The implementation of a mobile app that provides a holistic approach to the perioperative period, integrating prehabilitation, rehabilitation, and remote monitoring, could lead to the improvement of important functional outcomes after RP and could replicate an on-site prehabilitation program. Multicenter validation is needed.

摘要

背景

电子健康可有助于复制传统手术术前康复计划的益处,并克服与人力资源和医疗保健相关成本有关的组织限制。

目的

我们旨在评估使用一款为根治性前列腺切除术(RP)后的准备和康复设计的个性化移动应用程序的优化围手术期计划的影响。

方法

我们报告了在实施betty.care应用程序之前和之后的一系列连续122例机器人辅助RP(队列A:标准护理,n = 60;队列B:优化计划,n = 62)。主要终点是控尿恢复,定义为术后6周时“每天使用0或1个安全护垫”。
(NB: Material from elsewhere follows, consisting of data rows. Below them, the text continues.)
-- ==== Sys2Proof/Machine/State.lean ====
section
/-! DEFINITION. The state of the CORE as plain data, its fault and refusal reasons, and the state after reset. -/

namespace Sys2Proof.Machine

/-- The prime of the MAC, `p = 2^130 − 5` (00_scope.md R13). -/
abbrev p : Nat := 2 ^ 130 - 5

/-- The lifecycle of the MAC accumulator (10_state.md R31). The value 3 of the two-bit field is never produced (R31,
93_implementation_defined.md U8), so it has no constructor (log 18). -/
inductive MacSt where
  /-- No session. -/
  | idle
  /-- A session is open. -/
  | active
  /-- MAC_FINAL has run. -/
  | finalized
  deriving DecidableEq, Repr

/-- The status codes a command can end with (60_exceptions.md R283). Codes 6 to 15 are never produced (U9, log 18). -/
inductive Code where
  | ok
  | eIllegal
  | eMacState
  | eRange
  | eOverlap
  | eAuth
  deriving DecidableEq, Repr

/-- DMEM (20_memory.md R67) as the list of its WRITTEN bytes: (offset, byte), offsets strictly rising. An offset that is not
listed has never been written since reset and holds no value (10_state.md R50). -/
abbrev Memory := List Host.Cell

/-- What an unlisted offset of DMEM reads as: no value (10_state.md R50, 70_reset_and_hazards.md R323; log 9). -/
def Memory.unlisted : Option Byte := none

/-- The canonical form of DMEM: offsets strictly rise. No entry can equal what an unlisted offset reads as, since that is
no byte at all; so equal memories are equal lists. -/
abbrev Memory.wf (m : Memory) : Prop := m.Pairwise (fun c d => c.1 < d.1)

/-- The MAC accumulator state (10_state.md R44). -/
structure MacState where
  /-- ACC, as the canonical integer of 10_state.md R45 (log 6). -/
  acc : Fin p
  /-- RL, the five limbs of the clamped multiplier. -/
  rl : Vector Word 5
  /-- SP, the four words of the pad. -/
  sp : Vector Word 4
  /-- BUF, the leftover bytes of a partial block. -/
  buf : Vector Byte 15
  /-- BUFLEN, how many bytes of BUF are valid. -/
  bufLen : Fin 16
  /-- MAC_ST. -/
  st : MacSt
  deriving DecidableEq, Repr

/-- The MAC state with ACC, RL, SP, BUF and BUFLEN zero (41_mac.md R160, 42_aead.md R208) and the given lifecycle state. -/
def MacState.zeroized (st : MacSt) : MacState :=
  { acc := ⟨0, by decide⟩, rl := .replicate 5 0#32, sp := .replicate 4 0#32, buf := .replicate 15 0#8,
    bufLen := 0, st := st }

/-- The state of the CORE (10_state.md R20), the parameters it was built with, and the model's own account of what comes
from outside. -/
@[ext]
structure State where
  /-- The parameters (00_scope.md R8); no step changes them (log 1). -/
  cfg : Config
  /-- CTRL.IE (10_state.md R26). -/
  ie : Bool
  /-- STATUS.BUSY (R28). -/
  busy : Bool
  /-- STATUS.DONE (R29). -/
  done : Bool
  /-- STATUS.EQ (R30). -/
  eq : Bool
  /-- STATUS.HAZ (R32). -/
  haz : Bool
  /-- STATUS.ERR (R33). -/
  err : Code
  /-- A_PTR (R35). -/
  aPtr : Word
  /-- A_LEN (R35). -/
  aLen : Word
  /-- T_PTR (R36). -/
  tPtr : Word
  /-- T_LEN (R36). -/
  tLen : Word
  /-- KEY0..7 (R37). -/
  key : Vector Word 8
  /-- NONCE0..2 (R38). -/
  nonce : Vector Word 3
  /-- COUNTER (R39). -/
  counter : Word
  /-- TAG0..3 (R40). -/
  tag : Vector Word 4
  /-- TAGX0..3 (R41). -/
  tagx : Vector Word 4
  /-- KS0..15 (R42). -/
  ks : Vector Word 16
  /-- DMEM (20_memory.md R67). -/
  dmem : Memory
  /-- ACC, RL, SP, BUF, BUFLEN and MAC_ST (R44). -/
  mac : MacState
  /-- X, the initial matrix of KSG (R46). -/
  ksgX : KsgMatrix
  /-- W, the working matrix of KSG (R46). -/
  ksgW : KsgMatrix
  /-- PEND, the command word latched at issue (R47). -/
  pend : Word
  /-- OTK, the one-time key of an AEAD command (R47). -/
  otk : Vector Byte 32
  /-- ETAG, the expected tag of AEAD_DEC (R47). -/
  etag : Vector Byte 16
  /-- MODEL'S OWN: how many free values have been drawn (log 7). -/
  fresh : Nat
  /-- MODEL'S OWN: how many inputs are still performed before the command in progress completes (log 3). -/
  delay : Nat
  /-- MODEL'S OWN: the delays of the commands still to be issued (log 3). -/
  lats : List Nat
  /-- MODEL'S OWN: the inputs from outside not yet performed, the next one first (log 2). -/
  inbox : List HostInput
  /-- MODEL'S OWN: what the HOST has read, (offset, value), newest first (log 2). -/
  readLog : List (Word × Word)
  deriving DecidableEq, Repr

/-- Why the machine stops. Each is a stop the spec asks of a model, but for `addressOutsideSpace`. -/
inductive Fault where
  /-- SAFE. Raised by the host port: a transaction that is misaligned or not 32 bits wide gets a bus error and changes no
  state; "A model of the CORE faults such a transaction" (60_exceptions.md R286; log 10). -/
  | busError
  /-- SAFE. Raised by the host port: an offset of 2^ADDR_W or above is not in the host space (20_memory.md R60; log 10). -/
  | addressOutsideSpace
  /-- SAFE. Raised by the host port: a host read of a DMEM word with a byte that has no value (10_state.md R50, 20_memory.md
  R67; log 9). -/
  | unwrittenHostRead
  /-- SAFE. Raised by MAC_UPDATE, AEAD_ENC and AEAD_DEC: a `MemRead` of a byte that has no value (10_state.md R50,
  20_memory.md R70; log 9). -/
  | unwrittenCommandRead
  deriving DecidableEq, Repr

/-- Why the model has no meaning for an instruction. Nothing in this model answers with it: every command has its meaning. -/
inductive Refusal where
  /-- SAFE. Would be raised by an arm of `exec` whose command is not modelled yet. -/
  | notModelled (mnemonic : String)
  deriving DecidableEq, Repr

/-- The CORE right after reset with the given parameters (70_reset_and_hazards.md R321 to R324). The model's own fields are
at log 2, log 3 and log 7's values. -/
def State.resetWith (cfg : Config) : State :=
  { cfg := cfg
    ie := false, busy := false, done := false, eq := false, haz := false, err := .ok
    aPtr := 0#32, aLen := 0#32, tPtr := 0#32, tLen := 0#32
    key := .replicate 8 0#32, nonce := .replicate 3 0#32, counter := 0#32
    tag := .replicate 4 0#32, tagx := .replicate 4 0#32, ks := .replicate 16 0#32
    dmem := []
    mac := .zeroized .idle
    ksgX := .replicate 16 0#32, ksgW := .replicate 16 0#32
    pend := 0#32, otk := .replicate 32 0#8, etag := .replicate 16 0#8
    fresh := 0, delay := 0, lats := [], inbox := [], readLog := [] }

/-- The CORE right after reset, with the spec's default parameters (92_eei_decisions.md D1, D4; log 1). -/
def State.reset : State := .resetWith .default

end Sys2Proof.Machine
end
次要终点包括住院时间、当日出院、并发症、再入院以及术后30天内存活且未住院的天数。

结果

两组在年龄、前列腺特异性抗原、前列腺体积和疾病侵袭性方面具有可比性。除失血情况外,两组的术中参数(淋巴结清扫、手术时间和双侧神经保留手术)具有可比性,队列B中的失血量显著更高(182 vs 125 cc;P = 0.008)。在单变量和多变量分析中,队列B的6周控尿率均有所提高(92% vs 75%;P = 0.01)。与队列A相比,所有次要终点均倾向于队列B,获益最小为30%。队列B中2级或更高级别并发症的发生率较低(13% vs 3.2%;P = 0.042)。队列A和队列B的当日出院率和再入院率分别为35%和53%(P = 0.043),以及3.3%和1.6%(P = 0.54)。队列B的平均住院时间减少了0.2天(0.58 vs 0.78天;P = 0.10)。主要局限性是缺乏随机分组。

结论

实施一款为围手术期提供整体方法、整合术前康复、康复和远程监测的移动应用程序,可能会改善RP后的重要功能结局,并可复制现场术前康复计划。需要进行多中心验证。